[Start of Attachment]

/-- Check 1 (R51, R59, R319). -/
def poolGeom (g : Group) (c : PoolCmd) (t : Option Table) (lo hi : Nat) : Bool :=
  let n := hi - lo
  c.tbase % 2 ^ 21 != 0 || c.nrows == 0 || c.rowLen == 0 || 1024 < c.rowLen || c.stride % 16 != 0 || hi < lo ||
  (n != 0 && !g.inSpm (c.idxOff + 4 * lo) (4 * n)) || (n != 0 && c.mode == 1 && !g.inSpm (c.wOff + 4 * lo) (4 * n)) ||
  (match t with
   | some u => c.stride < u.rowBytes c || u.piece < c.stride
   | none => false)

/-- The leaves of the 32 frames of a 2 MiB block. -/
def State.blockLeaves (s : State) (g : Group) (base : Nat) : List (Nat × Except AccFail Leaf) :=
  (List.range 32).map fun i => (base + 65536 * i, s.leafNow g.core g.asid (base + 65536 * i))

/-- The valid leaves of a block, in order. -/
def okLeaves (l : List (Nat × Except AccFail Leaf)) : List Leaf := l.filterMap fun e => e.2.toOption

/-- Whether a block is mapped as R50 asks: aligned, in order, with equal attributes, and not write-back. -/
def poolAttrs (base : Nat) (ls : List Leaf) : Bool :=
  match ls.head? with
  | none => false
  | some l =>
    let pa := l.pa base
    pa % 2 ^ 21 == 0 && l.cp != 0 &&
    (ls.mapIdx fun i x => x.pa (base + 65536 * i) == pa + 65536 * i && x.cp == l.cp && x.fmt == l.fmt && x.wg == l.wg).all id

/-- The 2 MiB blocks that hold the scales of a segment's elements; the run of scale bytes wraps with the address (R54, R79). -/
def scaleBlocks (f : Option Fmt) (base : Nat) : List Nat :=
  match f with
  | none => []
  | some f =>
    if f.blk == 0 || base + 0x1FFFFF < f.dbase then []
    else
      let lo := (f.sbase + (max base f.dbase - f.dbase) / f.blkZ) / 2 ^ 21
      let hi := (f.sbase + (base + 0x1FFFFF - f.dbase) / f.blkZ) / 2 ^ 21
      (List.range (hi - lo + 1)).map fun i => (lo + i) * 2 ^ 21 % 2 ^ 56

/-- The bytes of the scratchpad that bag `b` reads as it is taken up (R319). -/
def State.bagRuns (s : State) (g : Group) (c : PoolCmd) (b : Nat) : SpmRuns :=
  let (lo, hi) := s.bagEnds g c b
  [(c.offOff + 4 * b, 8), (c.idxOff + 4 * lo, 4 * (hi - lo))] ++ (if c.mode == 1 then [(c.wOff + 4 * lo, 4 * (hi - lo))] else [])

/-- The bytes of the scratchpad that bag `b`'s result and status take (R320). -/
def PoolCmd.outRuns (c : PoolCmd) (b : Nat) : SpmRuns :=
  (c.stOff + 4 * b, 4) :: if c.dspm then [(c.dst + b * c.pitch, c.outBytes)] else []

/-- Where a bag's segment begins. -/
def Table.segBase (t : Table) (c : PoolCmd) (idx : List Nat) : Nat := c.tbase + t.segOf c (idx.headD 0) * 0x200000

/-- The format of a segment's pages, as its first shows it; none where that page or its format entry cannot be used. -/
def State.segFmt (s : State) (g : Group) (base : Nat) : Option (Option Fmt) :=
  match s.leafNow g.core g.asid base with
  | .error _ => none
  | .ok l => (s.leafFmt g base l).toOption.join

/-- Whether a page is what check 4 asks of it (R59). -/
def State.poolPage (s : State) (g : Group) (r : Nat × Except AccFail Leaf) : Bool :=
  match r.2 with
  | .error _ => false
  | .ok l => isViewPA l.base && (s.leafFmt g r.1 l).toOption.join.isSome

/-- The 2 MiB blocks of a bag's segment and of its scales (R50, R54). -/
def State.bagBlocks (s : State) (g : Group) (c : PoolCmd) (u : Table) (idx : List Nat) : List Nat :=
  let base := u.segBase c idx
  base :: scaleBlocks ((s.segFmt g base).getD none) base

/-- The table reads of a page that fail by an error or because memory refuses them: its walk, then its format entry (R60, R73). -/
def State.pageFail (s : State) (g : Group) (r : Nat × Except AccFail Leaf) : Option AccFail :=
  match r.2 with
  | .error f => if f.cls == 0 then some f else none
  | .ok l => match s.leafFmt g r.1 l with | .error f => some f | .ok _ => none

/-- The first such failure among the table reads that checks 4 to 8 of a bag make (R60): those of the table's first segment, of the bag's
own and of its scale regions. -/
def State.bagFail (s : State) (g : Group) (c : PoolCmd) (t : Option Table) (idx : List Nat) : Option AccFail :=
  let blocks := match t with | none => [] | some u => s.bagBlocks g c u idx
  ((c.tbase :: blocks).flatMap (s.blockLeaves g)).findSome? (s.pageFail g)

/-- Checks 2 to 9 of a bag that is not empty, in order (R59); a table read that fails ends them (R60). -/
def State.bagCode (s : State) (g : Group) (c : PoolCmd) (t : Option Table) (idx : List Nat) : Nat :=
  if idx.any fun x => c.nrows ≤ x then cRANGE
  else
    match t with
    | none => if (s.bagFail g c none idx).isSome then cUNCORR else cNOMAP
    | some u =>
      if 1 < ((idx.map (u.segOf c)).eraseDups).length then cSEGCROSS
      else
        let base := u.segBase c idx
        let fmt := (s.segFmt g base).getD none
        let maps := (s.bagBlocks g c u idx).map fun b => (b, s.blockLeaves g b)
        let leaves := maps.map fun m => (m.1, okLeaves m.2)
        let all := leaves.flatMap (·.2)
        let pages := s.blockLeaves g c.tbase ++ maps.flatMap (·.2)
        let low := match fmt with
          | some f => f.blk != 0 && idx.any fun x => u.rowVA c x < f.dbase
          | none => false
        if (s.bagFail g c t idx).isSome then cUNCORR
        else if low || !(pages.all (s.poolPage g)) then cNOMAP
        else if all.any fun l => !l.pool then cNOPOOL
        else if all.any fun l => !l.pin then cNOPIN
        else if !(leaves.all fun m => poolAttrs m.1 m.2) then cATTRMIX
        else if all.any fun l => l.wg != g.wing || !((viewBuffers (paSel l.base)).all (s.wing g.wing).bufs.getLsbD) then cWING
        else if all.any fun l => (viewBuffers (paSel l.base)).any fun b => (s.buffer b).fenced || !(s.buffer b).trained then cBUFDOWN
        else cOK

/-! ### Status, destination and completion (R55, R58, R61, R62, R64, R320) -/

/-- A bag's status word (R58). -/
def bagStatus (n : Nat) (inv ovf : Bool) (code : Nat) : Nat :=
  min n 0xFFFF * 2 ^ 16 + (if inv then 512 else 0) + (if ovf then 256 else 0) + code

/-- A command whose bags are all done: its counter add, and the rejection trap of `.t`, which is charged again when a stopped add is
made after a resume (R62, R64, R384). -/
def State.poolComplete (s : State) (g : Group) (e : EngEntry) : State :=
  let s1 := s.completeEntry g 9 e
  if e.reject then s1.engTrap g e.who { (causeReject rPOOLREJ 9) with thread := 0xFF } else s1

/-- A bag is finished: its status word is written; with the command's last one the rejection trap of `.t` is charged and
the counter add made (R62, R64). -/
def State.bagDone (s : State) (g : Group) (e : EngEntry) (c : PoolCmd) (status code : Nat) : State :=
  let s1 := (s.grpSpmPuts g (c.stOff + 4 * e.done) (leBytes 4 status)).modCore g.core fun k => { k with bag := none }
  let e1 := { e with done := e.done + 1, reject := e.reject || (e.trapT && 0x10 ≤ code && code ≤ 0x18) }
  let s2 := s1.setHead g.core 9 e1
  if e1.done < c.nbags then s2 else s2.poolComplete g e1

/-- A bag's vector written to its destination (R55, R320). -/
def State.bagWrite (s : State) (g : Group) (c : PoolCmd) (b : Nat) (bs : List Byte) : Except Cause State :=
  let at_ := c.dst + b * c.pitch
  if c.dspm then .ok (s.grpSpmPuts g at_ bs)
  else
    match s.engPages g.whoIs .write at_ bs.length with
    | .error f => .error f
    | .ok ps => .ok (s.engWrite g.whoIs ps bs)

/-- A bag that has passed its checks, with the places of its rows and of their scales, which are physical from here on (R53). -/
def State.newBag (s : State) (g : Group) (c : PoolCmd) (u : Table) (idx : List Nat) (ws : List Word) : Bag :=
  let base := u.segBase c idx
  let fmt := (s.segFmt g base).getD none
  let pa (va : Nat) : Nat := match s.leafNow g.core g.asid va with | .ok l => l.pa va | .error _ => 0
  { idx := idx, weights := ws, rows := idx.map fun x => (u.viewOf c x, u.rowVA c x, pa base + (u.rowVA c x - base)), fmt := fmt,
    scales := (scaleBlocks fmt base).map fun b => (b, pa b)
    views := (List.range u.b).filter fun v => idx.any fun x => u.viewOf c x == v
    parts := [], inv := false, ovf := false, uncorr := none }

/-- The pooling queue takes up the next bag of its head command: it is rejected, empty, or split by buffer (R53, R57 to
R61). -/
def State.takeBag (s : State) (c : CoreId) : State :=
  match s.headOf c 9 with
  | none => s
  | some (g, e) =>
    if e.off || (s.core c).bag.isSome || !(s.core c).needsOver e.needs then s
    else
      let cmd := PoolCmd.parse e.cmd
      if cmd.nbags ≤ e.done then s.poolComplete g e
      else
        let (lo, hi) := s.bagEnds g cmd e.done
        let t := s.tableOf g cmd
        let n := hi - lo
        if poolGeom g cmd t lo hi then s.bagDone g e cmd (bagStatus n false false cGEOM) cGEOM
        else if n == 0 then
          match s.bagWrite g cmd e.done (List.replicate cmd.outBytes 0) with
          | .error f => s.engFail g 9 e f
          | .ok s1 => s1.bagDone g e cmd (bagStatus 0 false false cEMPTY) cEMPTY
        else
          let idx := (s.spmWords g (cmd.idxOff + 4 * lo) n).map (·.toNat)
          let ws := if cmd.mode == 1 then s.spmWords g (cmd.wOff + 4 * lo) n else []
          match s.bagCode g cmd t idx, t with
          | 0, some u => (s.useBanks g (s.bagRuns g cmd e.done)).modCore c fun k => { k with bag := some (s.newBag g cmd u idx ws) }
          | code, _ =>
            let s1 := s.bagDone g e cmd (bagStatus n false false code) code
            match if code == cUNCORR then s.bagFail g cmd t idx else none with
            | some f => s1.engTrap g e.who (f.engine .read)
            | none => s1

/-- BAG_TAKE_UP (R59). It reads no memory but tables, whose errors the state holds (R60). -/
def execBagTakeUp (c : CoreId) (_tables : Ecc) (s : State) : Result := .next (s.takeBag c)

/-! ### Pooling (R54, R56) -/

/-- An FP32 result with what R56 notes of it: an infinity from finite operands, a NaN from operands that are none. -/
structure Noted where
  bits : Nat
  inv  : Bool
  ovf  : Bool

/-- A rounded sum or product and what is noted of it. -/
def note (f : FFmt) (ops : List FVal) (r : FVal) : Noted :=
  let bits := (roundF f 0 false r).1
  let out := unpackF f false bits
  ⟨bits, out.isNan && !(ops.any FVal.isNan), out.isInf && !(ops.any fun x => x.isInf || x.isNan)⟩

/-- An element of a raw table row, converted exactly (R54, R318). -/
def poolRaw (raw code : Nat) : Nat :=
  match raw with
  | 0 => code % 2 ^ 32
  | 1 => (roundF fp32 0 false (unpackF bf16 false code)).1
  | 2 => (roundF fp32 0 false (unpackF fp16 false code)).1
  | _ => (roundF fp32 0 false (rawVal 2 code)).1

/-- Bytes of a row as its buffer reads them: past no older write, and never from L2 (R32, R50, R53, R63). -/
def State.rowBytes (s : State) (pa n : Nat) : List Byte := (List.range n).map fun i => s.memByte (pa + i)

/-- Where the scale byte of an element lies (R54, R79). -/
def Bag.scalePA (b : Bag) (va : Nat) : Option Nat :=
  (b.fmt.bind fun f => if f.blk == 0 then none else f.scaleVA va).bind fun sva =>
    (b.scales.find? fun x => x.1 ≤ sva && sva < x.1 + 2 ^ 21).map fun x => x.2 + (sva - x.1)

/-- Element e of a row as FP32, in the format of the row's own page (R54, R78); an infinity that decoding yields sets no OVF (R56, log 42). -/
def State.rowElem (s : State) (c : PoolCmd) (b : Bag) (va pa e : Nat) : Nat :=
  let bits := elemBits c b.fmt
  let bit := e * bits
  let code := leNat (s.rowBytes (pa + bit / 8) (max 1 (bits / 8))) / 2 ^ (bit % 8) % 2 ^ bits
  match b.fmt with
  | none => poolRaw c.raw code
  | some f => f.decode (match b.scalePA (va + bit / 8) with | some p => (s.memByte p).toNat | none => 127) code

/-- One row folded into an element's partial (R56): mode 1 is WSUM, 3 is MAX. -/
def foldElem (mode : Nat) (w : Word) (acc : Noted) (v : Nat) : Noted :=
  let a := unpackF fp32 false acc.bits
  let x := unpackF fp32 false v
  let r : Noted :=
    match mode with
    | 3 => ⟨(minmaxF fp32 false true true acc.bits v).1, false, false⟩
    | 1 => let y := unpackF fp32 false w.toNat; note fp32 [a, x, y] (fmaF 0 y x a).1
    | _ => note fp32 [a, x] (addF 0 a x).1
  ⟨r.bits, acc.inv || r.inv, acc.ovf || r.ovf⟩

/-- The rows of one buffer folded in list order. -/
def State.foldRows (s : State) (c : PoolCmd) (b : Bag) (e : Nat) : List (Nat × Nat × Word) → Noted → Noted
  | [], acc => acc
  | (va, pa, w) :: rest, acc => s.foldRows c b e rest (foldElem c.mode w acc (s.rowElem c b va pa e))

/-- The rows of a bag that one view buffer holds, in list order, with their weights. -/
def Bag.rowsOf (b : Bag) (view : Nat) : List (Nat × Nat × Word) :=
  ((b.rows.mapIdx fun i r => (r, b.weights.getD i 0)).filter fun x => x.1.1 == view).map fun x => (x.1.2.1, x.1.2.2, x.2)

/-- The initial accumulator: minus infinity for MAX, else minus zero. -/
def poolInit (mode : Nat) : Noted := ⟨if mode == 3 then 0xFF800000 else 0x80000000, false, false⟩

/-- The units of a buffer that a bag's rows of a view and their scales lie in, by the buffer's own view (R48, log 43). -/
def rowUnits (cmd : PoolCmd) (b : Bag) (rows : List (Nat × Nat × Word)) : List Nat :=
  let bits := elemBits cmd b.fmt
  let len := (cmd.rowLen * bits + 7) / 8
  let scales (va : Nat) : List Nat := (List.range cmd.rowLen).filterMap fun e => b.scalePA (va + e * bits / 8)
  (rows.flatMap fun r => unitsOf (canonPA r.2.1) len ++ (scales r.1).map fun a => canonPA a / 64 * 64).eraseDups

[End of Attachment]

■ TASK ITEM ■
The lines of the data, from the first through the one containing "[(c.offOff + 4", are to be transcribed exactly.

■ WRITTEN ANSWER ■
/-- Check 1 (R51, R59, R319). -/
def poolGeom (g : Group) (c : PoolCmd) (t : Option Table) (lo hi : Nat) : Bool :=
  let n := hi - lo
  c.tbase % 2 ^ 21 != 0 || c.nrows == 0 || c.rowLen == 0 || 1024 < c.rowLen || c.stride % 16 != 0 || hi < lo ||
  (n != 0 && !g.inSpm (c.idxOff + 4 * lo) (4 * n)) || (n != 0 && c.mode == 1 && !g.inSpm (c.wOff + 4 * lo) (4 * n)) ||
  (match t with
   | some u => c.stride < u.rowBytes c || u.piece < c.stride
   | none => false)

/-- The leaves of the 32 frames of a 2 MiB block. -/
def State.blockLeaves (s : State) (g : Group) (base : Nat) : List (Nat × Except AccFail Leaf) :=
  (List.range 32).map fun i => (base + 65536 * i, s.leafNow g.core g.asid (base + 65536 * i))

/-- The valid leaves of a block, in order. -/
def okLeaves (l : List (Nat × Except AccFail Leaf)) : List Leaf := l.filterMap fun e => e.2.toOption

/-- Whether a block is mapped as R50 asks: aligned, in order, with equal attributes, and not write-back. -/
def poolAttrs (base : Nat) (ls : List Leaf) : Bool :=
  match ls.head? with
  | none => false
  | some l =>
    let pa := l.pa base
    pa % 2 ^ 21 == 0 && l.cp != 0 &&
    (ls.mapIdx fun i x => x.pa (base + 65536 * i) == pa + 65536 * i && x.cp == l.cp && x.fmt == l.fmt && x.wg == l.wg).all id

/-- The 2 MiB blocks that hold the scales of a segment's elements; the run of scale bytes wraps with the address (R54, R79). -/
def scaleBlocks (f : Option Fmt) (base : Nat) : List Nat :=
  match f with
  | none => []
  | some f =>
    if f.blk == 0 || base + 0x1FFFFF < f.dbase then []
    else
      let lo := (f.sbase + (max base f.dbase - f.dbase) / f.blkZ) / 2 ^ 21
      let hi := (f.sbase + (base + 0x1FFFFF - f.dbase) / f.blkZ) / 2 ^ 21
      (List.range (hi - lo + 1)).map fun i => (lo + i) * 2 ^ 21 % 2 ^ 56

/-- The bytes of the scratchpad that bag `b` reads as it is taken up (R319). -/
def State.bagRuns (s : State) (g : Group) (c : PoolCmd) (b : Nat) : SpmRuns :=
  let (lo, hi) := s.bagEnds g c b
  [(c.offOff + 4 * b, 8), (c.idxOff + 4 * lo, 4 * (hi - lo))] ++ (if c.mode == 1 then [(c.wOff + 4 * lo, 4 * (hi - lo))] else [])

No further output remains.